As taxas dos chamados crimes violentos contra o patrimônio, que incluem roubos e furtos, também apresentam declínio no município desde 2018. Caiu de 5.238 registros, em 2017, para 3.737 em 2018 (-30%). Em 2019, diminuiu 14%. Foram contabilizadas 3.196 ocorrências.

O recorte do quadrimestre apresenta dados semelhantes. Em 2018, houve redução de 27,9% e, em 2019, 30,2%.

O governo de Pernambuco e a prefeitura de Paulista avaliam que o programa Em Frente, Brasil surgiu como mais uma estratégia na consolidação de ações que já vinham sendo desenvolvidas nos últimos anos.

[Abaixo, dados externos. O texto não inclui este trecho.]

/-- A malformed entry that is the next to start puts its queue in ERROR, R501; entries below PI only. -/
def headCheck (s : State) (q : Nat) : State :=
  let w := s.queue q
  match w.fetched with
  | [] => s
  | f :: _ =>
    if w.state == .running && w.covered f.index 1 && malformedCause w f != 0 then
      s.queueError q (malformedCause w f) f.index
    else s

/-- Does some entry of a queue that has started lack its completion? A command counts until its CMD_DONE (R602). -/
def unfinished (s : State) (q : Nat) : Bool := !(s.queue q).started.isEmpty

/-- WQ_DISABLE, or CQ_CFG.ENABLE cleared, on a RUNNING or ERROR queue, R502. -/
def stopQueue (s : State) (q : Nat) : State :=
  (s.modQueue q (fun w => { w with state := .stopping, fetched := [], accepting := none
                                   cDiscarded := w.cDiscarded + BitVec.ofNat 64 w.fetched.length })).writeShadow q

/-- A queue starts to run with PI and CI at a start index, R502. -/
def runQueue (s : State) (q : Nat) (start : BitVec 16) : State :=
  (s.modQueue q (fun w => { w with state := .running, pi := start, ci := start, fetched := [], invAck := 0
                                   cause := 0, latched := 0, accepting := none })).writeShadow q

/-! ### Doorbells, R482 and R499 -/

/-- A write of PI to a queue's WQ_DB. -/
def doorbell (s : State) (q : Nat) (v : BitVec 16) : State :=
  let w := s.queue q
  match w.state with
  | .running =>
    let s := { s with bent := { s.bent with awaitPi := s.bent.awaitPi.filter (· != q) } }
    let move := (v - w.pi).toNat
    if w.units < (v - w.ci).toNat || w.units < move then s.queueError q (if 32768 < move then 9 else 8) v
    else (s.setQueue q { w with pi := v }).headCheck q
  | _ => s.modQueue q (fun w => { w with cDbIgnored := w.cDbIgnored + 1 })

/-- A write of FIRST and COUNT to WQ_INV, R499: the prefetched copies of those units go, and of the entries behind
them, which are read again in order. -/
def invalidate (s : State) (q : Nat) (first : BitVec 16) (count : Nat) : State :=
  let w := s.queue q
  if count = 0 || 32768 < count then s
  else match w.state with
    | .running =>
      let hit (f : Fetched) : Bool :=
        (f.index - first).toNat < count || (first - f.index).toNat < f.units
      (s.setQueue q { w with fetched := w.fetched.takeWhile (fun f => !hit f), invAck := w.invAck + 1
                             cInvalidates := w.cInvalidates + 1 }).writeShadow q
    | _ => s.modQueue q (fun w => { w with cDbIgnored := w.cDbIgnored + 1 })

/-! ### Prefetch, R497 and R498 -/

/-- The prefetch store's units in use over all queues. -/
def prefetchUsed (s : State) : Nat := s.queues.foldl (fun n p => n + p.2.prefetched) 0

/-- The entry at an index as one read of host memory returns it now. -/
def readEntry (s : State) (q : Nat) (i : BitVec 16) (bad : Bool) : Fetched :=
  let w := s.queue q
  let a := w.addr i
  let n := hdrLen (leAt (s.readHost (s.fnOfQueue q) a 4) 0 4)
  { index := i, bad := bad, bytes := s.readHost (s.fnOfQueue q) a (32 * (if n == 0 || 8 < n then 1 else n)) }

/-- Read the next entry ahead of its start. -/
def prefetch (s : State) (q : Nat) (bad : Bool) : State :=
  let w := s.queue q
  let f := s.readEntry q w.fetchFrom bad
  if w.state == .running && w.covered w.fetchFrom f.units && w.prefetched + f.units ≤ 64
      && s.prefetchUsed + f.units ≤ 16384 then
    (s.setQueue q { w with fetched := w.fetched ++ [f] }).headCheck q
  else s

/-! ### Starting entries, R484, R505 and R506 -/

/-- CI passes the head entry. -/
def passHead (s : State) (q : Nat) : State :=
  s.modQueue q (fun w => { w with ci := w.ci + BitVec.ofNat 16 ((w.fetched.head?.map Fetched.units).getD 0)
                                  fetched := w.fetched.tail, accepting := none, shadowDue := true
                                  cStarted := w.cStarted + 1 })

/-- Next number of a stream with GEN_EN, R352 and R353. -/
def seqAfter (format : Nat) (skipZero : Bool) (n : Nat) : Nat :=
  if format = 3 then (if skipZero then (if n % 2 ^ 28 = 2 ^ 28 - 1 then 1 else n % 2 ^ 28 + 1) else (n + 1) % 2 ^ 28)
  else (n + 1) % 65536

/-- Sequence generation for a TX entry, R353: the number given, if any. -/
def generate (s : State) (handle : Nat) : Option Nat × State :=
  let e := Tab.get {} s.stream.entries handle
  if e.state = 0 || !e.genEn then (none, s) else
    let n := if e.format = 3 && e.skipZero && e.genSeq = 0 then 1 else e.genSeq
    (some n, { s with stream := { s.stream with
      entries := Tab.set {} s.stream.entries handle { e with genSeq := seqAfter e.format e.skipZero n } } }.count
        (stmBase + 0x2D8))

/-- A fence of this queue waits, R521. -/
def fenceWaits (w : WorkQueue) : Bool := w.started.any (fun e => e.kind == 3)

/-- Frames a FETCH channel of a queue holds, R533 and R536: key of the channel. -/
def fetchChan (q : Nat) : Nat := 32 * (q % 4) + q / 4 % 8
def deliveryChan (q : Nat) : Nat := 32 * (q % 4) + 8 + q / 4 % 8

Manoel Alencar explica que há um programa na cidade, que conta com ajuda internacional, de conscientização sobre os efeitos noviços das drogas. São 10 mil alunos atendidos.

“Há outros programas, como escola na praça. Levamos os garotos para a praça. A aula ocorre lá. Temos a presença da Secretaria de Educação do estado e da Polícia Militar”, diz Alencar.

Há também uma patrulha cidadã escolar. “A nossa guarda circula em todas as escolas. Temos 200 visitas por mês a 62 escolas da rede municipal”, explica.

Em Paulista, 405 homens da Secretaria de Defesa Social (Polícias Militar, Civil, Científica e Corpo de Bombeiros) trabalham de maneira integrada com Força Nacional, Polícia Federal, Polícia Rodoviária Federal e Guarda Municipal.